• _Data extract_:
== == ==

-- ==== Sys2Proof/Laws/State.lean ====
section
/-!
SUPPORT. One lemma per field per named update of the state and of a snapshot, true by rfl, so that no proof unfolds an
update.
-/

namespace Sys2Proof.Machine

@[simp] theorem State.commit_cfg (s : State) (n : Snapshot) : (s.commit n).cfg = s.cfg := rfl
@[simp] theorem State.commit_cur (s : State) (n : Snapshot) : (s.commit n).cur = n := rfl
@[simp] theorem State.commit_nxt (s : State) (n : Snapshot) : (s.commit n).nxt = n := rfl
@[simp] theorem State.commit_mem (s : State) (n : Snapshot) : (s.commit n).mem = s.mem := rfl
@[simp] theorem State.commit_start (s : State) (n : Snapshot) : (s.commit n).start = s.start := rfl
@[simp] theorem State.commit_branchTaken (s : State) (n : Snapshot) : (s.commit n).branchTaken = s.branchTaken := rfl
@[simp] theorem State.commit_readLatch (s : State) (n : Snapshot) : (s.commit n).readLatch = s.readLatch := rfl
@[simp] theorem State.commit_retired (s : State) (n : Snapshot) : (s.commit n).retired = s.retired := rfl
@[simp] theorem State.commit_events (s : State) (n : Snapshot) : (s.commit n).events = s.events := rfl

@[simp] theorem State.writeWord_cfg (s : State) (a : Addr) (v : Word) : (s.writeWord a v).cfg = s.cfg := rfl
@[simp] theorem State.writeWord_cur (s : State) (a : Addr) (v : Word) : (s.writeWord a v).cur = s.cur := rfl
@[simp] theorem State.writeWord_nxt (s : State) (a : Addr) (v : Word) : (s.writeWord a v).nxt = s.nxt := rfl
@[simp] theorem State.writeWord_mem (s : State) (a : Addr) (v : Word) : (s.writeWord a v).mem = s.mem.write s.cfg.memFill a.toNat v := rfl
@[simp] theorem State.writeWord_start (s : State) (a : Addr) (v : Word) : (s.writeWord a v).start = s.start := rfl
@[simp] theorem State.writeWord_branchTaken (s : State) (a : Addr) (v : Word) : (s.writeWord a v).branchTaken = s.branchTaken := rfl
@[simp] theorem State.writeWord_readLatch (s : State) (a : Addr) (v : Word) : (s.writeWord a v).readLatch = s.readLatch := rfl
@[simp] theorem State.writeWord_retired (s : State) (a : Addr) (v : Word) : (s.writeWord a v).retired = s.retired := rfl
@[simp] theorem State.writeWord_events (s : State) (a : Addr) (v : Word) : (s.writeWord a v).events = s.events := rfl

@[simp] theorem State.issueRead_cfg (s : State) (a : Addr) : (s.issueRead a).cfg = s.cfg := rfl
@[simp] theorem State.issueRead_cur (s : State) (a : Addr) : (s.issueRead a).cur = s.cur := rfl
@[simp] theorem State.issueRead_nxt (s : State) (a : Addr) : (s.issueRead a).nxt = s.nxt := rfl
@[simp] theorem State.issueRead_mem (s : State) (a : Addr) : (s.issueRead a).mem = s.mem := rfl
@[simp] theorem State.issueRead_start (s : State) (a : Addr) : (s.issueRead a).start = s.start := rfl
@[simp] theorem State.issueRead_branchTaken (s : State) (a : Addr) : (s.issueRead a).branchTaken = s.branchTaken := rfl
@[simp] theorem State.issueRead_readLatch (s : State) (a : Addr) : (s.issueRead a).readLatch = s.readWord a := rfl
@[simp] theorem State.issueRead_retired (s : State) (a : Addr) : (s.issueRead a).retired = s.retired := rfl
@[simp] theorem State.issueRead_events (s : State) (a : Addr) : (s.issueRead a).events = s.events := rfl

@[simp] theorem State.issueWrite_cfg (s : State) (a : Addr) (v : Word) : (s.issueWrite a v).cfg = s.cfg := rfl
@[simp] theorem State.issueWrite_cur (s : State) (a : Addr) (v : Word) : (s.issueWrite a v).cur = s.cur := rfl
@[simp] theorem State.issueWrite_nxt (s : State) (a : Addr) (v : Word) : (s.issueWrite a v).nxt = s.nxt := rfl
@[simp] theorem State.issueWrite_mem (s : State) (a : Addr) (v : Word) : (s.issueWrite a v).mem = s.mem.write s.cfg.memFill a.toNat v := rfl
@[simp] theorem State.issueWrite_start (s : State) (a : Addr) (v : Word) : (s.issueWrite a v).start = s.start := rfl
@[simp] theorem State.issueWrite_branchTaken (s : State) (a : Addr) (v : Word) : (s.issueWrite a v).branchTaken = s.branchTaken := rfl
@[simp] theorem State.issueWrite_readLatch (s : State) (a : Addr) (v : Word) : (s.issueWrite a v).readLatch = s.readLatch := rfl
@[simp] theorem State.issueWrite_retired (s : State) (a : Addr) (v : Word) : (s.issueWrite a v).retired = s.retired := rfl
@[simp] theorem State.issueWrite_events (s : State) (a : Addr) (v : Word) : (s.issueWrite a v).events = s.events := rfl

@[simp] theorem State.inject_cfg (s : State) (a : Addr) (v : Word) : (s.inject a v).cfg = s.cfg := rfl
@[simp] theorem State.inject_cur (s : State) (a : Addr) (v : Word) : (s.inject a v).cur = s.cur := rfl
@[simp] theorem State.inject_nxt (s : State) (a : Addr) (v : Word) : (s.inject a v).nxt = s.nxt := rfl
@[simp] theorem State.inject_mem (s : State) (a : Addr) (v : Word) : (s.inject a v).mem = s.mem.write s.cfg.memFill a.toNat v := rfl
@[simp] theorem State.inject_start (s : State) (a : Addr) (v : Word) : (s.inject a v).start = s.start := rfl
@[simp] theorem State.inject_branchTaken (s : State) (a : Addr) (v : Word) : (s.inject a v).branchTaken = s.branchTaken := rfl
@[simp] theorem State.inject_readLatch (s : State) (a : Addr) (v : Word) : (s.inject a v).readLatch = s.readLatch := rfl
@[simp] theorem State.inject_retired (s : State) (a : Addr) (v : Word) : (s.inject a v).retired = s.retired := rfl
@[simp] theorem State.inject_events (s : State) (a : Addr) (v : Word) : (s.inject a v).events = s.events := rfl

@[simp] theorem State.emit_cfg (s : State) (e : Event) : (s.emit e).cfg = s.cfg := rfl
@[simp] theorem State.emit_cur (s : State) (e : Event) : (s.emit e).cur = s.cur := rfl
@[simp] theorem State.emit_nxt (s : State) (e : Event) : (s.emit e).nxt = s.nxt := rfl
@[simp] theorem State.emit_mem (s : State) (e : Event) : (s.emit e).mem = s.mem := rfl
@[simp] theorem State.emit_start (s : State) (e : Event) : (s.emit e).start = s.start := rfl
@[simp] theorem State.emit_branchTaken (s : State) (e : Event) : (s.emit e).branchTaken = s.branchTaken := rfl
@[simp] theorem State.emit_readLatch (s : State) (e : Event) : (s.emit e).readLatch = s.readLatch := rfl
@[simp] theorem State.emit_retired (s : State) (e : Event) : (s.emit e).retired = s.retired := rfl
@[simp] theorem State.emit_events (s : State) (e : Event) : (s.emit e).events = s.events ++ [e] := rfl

== == ==

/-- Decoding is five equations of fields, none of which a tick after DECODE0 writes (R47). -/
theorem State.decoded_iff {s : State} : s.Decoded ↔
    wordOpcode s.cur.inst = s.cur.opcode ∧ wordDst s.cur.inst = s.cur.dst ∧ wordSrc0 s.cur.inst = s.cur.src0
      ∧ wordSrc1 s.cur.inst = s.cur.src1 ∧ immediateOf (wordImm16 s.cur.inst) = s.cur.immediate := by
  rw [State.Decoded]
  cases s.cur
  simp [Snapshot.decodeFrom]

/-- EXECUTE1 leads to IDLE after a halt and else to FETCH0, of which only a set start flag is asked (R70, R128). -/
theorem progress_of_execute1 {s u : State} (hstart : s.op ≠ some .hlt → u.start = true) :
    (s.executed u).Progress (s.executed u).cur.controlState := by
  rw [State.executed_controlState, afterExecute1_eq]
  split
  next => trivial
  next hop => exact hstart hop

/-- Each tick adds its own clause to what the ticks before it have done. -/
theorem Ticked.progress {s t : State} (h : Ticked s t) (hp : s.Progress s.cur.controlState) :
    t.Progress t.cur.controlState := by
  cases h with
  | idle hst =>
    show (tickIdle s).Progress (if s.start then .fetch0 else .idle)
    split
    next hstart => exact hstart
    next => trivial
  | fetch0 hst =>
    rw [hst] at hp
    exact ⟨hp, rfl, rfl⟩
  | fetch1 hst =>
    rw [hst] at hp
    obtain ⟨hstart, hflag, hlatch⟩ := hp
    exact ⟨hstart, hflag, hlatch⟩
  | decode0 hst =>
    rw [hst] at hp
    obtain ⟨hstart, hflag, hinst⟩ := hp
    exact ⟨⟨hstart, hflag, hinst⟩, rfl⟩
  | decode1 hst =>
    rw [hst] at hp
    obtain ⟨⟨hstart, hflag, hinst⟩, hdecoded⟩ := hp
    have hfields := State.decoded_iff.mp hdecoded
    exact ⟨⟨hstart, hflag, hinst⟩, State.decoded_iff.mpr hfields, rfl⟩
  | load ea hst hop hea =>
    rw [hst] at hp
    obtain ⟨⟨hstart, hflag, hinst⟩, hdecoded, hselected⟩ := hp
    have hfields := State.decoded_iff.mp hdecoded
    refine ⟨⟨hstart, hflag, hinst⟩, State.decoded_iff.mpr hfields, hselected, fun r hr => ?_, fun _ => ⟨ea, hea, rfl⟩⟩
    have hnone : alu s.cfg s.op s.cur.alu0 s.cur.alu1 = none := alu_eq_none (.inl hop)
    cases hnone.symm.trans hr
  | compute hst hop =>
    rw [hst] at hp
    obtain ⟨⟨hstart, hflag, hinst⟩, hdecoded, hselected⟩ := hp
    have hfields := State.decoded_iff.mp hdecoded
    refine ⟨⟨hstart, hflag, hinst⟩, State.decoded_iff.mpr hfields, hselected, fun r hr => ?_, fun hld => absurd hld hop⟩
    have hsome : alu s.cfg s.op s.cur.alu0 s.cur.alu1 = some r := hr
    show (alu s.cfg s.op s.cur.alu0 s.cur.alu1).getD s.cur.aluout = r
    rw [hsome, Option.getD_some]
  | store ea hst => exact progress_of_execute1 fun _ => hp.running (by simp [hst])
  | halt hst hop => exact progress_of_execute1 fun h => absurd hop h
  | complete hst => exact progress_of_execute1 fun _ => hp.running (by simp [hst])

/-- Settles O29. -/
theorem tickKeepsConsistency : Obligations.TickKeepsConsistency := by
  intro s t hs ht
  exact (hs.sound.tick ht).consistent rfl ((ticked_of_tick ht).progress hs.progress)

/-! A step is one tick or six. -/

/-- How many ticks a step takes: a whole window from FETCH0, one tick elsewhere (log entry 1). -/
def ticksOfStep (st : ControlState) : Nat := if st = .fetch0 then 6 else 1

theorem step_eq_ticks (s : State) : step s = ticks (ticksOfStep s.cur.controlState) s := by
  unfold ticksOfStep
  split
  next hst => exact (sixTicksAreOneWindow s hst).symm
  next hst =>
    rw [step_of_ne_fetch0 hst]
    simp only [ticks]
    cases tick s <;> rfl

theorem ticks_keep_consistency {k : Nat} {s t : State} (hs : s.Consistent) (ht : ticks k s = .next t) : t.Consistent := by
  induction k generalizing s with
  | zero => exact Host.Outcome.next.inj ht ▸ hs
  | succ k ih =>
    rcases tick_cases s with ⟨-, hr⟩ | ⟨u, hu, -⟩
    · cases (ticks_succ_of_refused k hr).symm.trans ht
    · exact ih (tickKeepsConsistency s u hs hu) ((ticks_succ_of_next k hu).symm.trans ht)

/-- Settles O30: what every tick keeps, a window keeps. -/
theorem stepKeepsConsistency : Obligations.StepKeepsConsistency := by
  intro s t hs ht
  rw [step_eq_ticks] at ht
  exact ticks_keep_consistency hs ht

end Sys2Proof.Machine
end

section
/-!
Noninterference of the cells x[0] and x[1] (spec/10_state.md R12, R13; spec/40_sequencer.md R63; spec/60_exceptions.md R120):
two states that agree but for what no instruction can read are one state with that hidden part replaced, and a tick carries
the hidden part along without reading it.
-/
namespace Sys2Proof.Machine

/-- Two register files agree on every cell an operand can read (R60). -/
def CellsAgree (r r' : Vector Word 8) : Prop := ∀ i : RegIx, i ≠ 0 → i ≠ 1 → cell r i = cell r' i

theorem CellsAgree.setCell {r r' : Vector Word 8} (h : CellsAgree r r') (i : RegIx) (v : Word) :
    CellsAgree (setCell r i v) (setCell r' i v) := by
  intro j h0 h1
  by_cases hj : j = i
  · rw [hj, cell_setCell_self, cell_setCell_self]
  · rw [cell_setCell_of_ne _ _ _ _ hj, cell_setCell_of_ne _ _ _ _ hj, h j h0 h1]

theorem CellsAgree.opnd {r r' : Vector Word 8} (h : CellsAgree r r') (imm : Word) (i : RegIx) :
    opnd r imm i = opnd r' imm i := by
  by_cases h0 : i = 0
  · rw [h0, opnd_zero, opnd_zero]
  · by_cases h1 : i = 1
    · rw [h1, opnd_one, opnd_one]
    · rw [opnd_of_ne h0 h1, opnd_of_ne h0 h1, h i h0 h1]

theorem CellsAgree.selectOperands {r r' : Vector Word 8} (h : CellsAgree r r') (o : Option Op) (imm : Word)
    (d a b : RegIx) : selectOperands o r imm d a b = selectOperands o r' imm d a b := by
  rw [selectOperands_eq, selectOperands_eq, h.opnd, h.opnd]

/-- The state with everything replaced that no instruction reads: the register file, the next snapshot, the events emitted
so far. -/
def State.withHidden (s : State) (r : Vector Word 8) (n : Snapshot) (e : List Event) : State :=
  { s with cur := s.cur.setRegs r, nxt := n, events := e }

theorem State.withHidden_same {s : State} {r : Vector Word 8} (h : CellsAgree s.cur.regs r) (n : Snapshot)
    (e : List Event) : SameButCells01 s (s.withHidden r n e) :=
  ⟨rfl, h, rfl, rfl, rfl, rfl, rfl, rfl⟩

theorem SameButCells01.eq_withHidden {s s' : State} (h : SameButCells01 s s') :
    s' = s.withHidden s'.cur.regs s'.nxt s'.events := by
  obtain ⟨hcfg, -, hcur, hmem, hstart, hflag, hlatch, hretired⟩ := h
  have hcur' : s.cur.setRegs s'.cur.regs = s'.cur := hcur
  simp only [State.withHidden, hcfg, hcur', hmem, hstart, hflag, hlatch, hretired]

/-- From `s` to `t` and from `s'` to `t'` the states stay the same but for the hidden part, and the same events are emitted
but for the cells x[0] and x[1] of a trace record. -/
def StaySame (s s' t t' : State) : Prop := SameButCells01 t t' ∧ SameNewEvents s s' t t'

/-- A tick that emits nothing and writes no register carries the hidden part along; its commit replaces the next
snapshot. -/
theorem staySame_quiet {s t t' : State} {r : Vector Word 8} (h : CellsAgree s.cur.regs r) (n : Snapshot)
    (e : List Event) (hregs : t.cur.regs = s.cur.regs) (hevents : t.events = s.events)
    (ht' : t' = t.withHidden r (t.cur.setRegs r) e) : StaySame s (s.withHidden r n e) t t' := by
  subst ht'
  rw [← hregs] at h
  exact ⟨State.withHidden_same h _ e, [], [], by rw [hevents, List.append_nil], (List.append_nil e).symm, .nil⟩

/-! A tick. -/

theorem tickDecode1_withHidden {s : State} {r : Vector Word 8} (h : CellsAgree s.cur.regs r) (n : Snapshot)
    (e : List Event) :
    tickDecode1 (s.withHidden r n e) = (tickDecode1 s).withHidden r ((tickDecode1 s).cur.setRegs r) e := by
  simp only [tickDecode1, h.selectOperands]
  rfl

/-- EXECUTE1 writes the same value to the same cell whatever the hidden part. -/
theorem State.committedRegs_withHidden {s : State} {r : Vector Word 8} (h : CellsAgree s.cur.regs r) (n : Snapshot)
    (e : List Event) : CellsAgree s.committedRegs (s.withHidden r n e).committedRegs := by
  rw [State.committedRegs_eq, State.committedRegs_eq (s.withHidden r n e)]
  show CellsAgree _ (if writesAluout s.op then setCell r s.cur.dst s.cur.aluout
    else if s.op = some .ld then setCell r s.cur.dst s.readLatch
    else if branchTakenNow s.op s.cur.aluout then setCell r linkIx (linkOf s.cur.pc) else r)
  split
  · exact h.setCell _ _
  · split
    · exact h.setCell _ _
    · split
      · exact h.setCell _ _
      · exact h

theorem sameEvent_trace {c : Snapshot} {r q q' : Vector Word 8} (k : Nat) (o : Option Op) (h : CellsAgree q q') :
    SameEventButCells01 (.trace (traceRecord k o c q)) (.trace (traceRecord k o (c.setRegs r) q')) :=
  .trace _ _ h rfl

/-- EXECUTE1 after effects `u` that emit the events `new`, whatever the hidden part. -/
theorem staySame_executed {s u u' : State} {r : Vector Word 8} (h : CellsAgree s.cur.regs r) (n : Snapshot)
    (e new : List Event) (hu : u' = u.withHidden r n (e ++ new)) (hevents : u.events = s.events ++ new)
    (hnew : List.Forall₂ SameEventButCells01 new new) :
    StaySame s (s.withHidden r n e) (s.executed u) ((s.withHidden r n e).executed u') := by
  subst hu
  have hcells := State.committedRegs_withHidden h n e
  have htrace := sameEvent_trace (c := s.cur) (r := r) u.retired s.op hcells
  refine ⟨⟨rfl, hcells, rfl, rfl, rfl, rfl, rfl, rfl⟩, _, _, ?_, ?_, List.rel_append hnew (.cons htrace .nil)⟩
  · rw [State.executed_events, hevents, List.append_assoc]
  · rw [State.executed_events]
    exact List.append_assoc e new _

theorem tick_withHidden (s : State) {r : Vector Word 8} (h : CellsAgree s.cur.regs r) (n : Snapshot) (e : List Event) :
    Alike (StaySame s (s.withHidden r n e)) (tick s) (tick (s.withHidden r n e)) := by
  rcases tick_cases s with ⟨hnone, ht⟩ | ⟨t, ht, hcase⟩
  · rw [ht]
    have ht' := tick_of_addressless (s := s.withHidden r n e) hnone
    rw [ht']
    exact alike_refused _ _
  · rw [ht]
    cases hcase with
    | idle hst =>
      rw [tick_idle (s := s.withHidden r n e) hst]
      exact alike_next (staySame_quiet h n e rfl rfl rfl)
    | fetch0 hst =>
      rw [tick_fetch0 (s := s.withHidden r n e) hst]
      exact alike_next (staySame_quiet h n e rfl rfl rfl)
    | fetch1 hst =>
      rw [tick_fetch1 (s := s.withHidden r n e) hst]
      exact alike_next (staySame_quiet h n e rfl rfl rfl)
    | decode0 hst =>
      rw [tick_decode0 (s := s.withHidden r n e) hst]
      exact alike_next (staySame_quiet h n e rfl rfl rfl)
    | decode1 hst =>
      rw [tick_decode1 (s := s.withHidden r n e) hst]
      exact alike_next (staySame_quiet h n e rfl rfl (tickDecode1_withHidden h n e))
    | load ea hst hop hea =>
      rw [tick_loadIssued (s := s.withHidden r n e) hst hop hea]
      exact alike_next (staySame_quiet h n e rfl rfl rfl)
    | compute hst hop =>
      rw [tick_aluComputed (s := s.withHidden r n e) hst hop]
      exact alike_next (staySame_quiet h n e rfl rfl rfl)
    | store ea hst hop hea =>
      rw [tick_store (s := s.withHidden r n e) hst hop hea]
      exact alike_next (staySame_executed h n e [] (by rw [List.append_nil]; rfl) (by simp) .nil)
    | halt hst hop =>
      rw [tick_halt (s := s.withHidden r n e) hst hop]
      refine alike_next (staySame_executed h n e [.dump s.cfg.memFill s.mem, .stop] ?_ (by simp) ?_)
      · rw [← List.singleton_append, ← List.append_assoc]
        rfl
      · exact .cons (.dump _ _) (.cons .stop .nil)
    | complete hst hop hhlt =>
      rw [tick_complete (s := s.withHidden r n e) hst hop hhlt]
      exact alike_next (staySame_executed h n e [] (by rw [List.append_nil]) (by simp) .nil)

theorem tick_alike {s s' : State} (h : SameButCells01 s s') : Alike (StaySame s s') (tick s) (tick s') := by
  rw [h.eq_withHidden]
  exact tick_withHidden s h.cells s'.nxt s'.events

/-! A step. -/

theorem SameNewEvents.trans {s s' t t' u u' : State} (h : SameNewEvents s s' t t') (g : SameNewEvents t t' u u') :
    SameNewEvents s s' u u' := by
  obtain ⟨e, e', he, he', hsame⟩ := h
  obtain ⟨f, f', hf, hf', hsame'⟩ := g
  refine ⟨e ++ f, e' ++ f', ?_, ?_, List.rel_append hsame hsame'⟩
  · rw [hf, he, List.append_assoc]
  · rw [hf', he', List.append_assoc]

== == ==

• _Task brief_:
All that is needed is the exact run of lines above from the line containing "entry 1). -/" through the line containing "Noninterference of the", both of them included.

• _Solution_:
/-- How many ticks a step takes: a whole window from FETCH0, one tick elsewhere (log entry 1). -/
def ticksOfStep (st : ControlState) : Nat := if st = .fetch0 then 6 else 1

theorem step_eq_ticks (s : State) : step s = ticks (ticksOfStep s.cur.controlState) s := by
  unfold ticksOfStep
  split
  next hst => exact (sixTicksAreOneWindow s hst).symm
  next hst =>
    rw [step_of_ne_fetch0 hst]
    simp only [ticks]
    cases tick s <;> rfl

theorem ticks_keep_consistency {k : Nat} {s t : State} (hs : s.Consistent) (ht : ticks k s = .next t) : t.Consistent := by
  induction k generalizing s with
  | zero => exact Host.Outcome.next.inj ht ▸ hs
  | succ k ih =>
    rcases tick_cases s with ⟨-, hr⟩ | ⟨u, hu, -⟩
    · cases (ticks_succ_of_refused k hr).symm.trans ht
    · exact ih (tickKeepsConsistency s u hs hu) ((ticks_succ_of_next k hu).symm.trans ht)

/-- Settles O30: what every tick keeps, a window keeps. -/
theorem stepKeepsConsistency : Obligations.StepKeepsConsistency := by
  intro s t hs ht
  rw [step_eq_ticks] at ht
  exact ticks_keep_consistency hs ht

end Sys2Proof.Machine
end

section
/-!
Noninterference of the cells x[0] and x[1] (spec/10_state.md R12, R13; spec/40_sequencer.md R63; spec/60_exceptions.md R120):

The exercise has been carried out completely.